What the task requires: From the entries below, count every line that contains the word "portGrove". Please give the number and nothing else.

Record set:
════════

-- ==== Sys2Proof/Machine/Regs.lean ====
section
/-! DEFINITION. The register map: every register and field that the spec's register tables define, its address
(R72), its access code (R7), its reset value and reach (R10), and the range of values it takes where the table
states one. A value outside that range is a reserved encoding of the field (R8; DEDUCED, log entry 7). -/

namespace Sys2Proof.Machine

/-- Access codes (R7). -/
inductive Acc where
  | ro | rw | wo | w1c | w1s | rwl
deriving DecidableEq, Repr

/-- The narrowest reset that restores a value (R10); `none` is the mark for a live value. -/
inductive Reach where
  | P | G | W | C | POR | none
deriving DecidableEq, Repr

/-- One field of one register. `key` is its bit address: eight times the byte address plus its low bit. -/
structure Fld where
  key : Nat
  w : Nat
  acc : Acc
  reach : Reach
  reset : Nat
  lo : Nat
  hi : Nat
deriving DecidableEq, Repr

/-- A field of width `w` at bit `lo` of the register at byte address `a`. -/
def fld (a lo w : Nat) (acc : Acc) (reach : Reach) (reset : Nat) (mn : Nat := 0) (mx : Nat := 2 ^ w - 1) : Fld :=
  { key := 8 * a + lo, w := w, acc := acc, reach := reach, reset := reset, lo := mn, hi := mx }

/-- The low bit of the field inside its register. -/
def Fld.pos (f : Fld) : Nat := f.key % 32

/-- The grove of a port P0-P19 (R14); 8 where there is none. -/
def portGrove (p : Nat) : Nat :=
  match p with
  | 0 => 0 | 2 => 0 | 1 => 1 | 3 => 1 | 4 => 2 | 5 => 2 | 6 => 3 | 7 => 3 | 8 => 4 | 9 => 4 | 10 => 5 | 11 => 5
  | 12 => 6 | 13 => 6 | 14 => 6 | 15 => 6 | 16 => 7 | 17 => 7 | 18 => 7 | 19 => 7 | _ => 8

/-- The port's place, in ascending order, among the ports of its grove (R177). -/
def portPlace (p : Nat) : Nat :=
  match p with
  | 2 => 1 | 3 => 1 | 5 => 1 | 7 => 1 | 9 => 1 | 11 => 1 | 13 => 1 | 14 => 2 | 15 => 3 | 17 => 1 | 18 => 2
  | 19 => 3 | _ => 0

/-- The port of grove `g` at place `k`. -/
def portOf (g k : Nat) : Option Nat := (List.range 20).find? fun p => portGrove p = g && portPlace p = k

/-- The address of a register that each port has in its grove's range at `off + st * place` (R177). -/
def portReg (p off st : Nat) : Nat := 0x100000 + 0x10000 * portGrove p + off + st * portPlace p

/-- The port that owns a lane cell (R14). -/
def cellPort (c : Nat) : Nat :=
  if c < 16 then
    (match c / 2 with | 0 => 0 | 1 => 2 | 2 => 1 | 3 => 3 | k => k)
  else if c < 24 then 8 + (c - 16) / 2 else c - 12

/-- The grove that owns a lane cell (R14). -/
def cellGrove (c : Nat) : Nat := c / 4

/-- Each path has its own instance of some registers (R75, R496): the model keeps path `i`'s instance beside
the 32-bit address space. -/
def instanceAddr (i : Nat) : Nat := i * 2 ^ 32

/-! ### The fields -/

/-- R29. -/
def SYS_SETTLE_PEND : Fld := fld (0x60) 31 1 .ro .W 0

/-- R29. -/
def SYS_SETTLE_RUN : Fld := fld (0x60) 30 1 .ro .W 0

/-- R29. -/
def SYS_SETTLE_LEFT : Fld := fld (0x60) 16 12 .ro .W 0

════════

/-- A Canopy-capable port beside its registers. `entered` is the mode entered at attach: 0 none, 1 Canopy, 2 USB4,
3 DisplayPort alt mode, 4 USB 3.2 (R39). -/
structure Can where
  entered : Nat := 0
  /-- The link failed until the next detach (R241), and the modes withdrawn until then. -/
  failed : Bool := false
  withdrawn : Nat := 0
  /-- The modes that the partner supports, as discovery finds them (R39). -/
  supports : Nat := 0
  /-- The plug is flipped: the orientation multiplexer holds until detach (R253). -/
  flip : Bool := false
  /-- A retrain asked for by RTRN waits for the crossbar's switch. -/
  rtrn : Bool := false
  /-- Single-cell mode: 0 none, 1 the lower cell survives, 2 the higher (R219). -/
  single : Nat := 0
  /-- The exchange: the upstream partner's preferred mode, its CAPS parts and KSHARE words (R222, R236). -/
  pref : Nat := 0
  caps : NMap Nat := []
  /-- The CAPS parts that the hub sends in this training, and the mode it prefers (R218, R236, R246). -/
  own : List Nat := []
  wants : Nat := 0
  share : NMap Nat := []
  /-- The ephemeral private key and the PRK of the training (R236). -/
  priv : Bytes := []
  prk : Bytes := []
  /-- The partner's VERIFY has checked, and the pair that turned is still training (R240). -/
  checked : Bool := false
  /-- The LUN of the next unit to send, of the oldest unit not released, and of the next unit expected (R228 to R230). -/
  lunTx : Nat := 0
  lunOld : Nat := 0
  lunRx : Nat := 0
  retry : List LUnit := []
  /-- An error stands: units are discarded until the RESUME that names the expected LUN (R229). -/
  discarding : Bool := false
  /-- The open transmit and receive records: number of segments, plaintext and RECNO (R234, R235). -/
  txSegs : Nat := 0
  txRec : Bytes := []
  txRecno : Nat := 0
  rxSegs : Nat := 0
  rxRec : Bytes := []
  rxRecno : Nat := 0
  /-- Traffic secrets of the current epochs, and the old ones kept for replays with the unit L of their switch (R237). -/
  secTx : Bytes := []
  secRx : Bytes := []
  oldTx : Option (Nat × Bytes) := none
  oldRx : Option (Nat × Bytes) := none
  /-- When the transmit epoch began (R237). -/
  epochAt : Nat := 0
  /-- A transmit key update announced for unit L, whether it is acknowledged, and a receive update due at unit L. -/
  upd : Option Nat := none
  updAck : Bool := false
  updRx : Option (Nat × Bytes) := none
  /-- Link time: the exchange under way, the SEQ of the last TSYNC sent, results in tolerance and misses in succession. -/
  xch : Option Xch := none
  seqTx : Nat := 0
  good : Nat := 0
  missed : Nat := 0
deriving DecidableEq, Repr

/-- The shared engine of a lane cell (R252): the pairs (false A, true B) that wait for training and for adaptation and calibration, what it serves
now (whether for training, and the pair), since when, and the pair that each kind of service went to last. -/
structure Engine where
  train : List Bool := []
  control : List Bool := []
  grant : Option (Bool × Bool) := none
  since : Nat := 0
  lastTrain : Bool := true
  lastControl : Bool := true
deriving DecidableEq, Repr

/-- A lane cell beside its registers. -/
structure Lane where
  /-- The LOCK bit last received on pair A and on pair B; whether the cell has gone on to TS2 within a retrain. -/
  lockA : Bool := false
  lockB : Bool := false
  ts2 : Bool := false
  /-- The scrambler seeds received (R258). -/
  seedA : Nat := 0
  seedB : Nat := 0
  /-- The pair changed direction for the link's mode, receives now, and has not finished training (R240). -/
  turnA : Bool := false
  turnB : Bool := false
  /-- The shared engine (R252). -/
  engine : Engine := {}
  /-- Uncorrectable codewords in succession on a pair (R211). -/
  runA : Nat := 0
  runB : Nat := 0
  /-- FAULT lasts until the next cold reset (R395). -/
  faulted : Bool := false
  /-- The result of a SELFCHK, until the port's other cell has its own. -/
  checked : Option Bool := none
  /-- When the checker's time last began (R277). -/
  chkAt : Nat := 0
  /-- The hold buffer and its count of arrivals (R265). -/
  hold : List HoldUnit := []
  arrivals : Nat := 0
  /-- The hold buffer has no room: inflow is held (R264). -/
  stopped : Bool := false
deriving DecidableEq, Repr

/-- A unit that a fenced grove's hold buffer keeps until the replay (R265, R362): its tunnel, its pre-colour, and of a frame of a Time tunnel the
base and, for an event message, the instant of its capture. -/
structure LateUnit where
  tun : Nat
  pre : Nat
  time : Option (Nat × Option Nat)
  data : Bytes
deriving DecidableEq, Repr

════════

Answer for the task: 3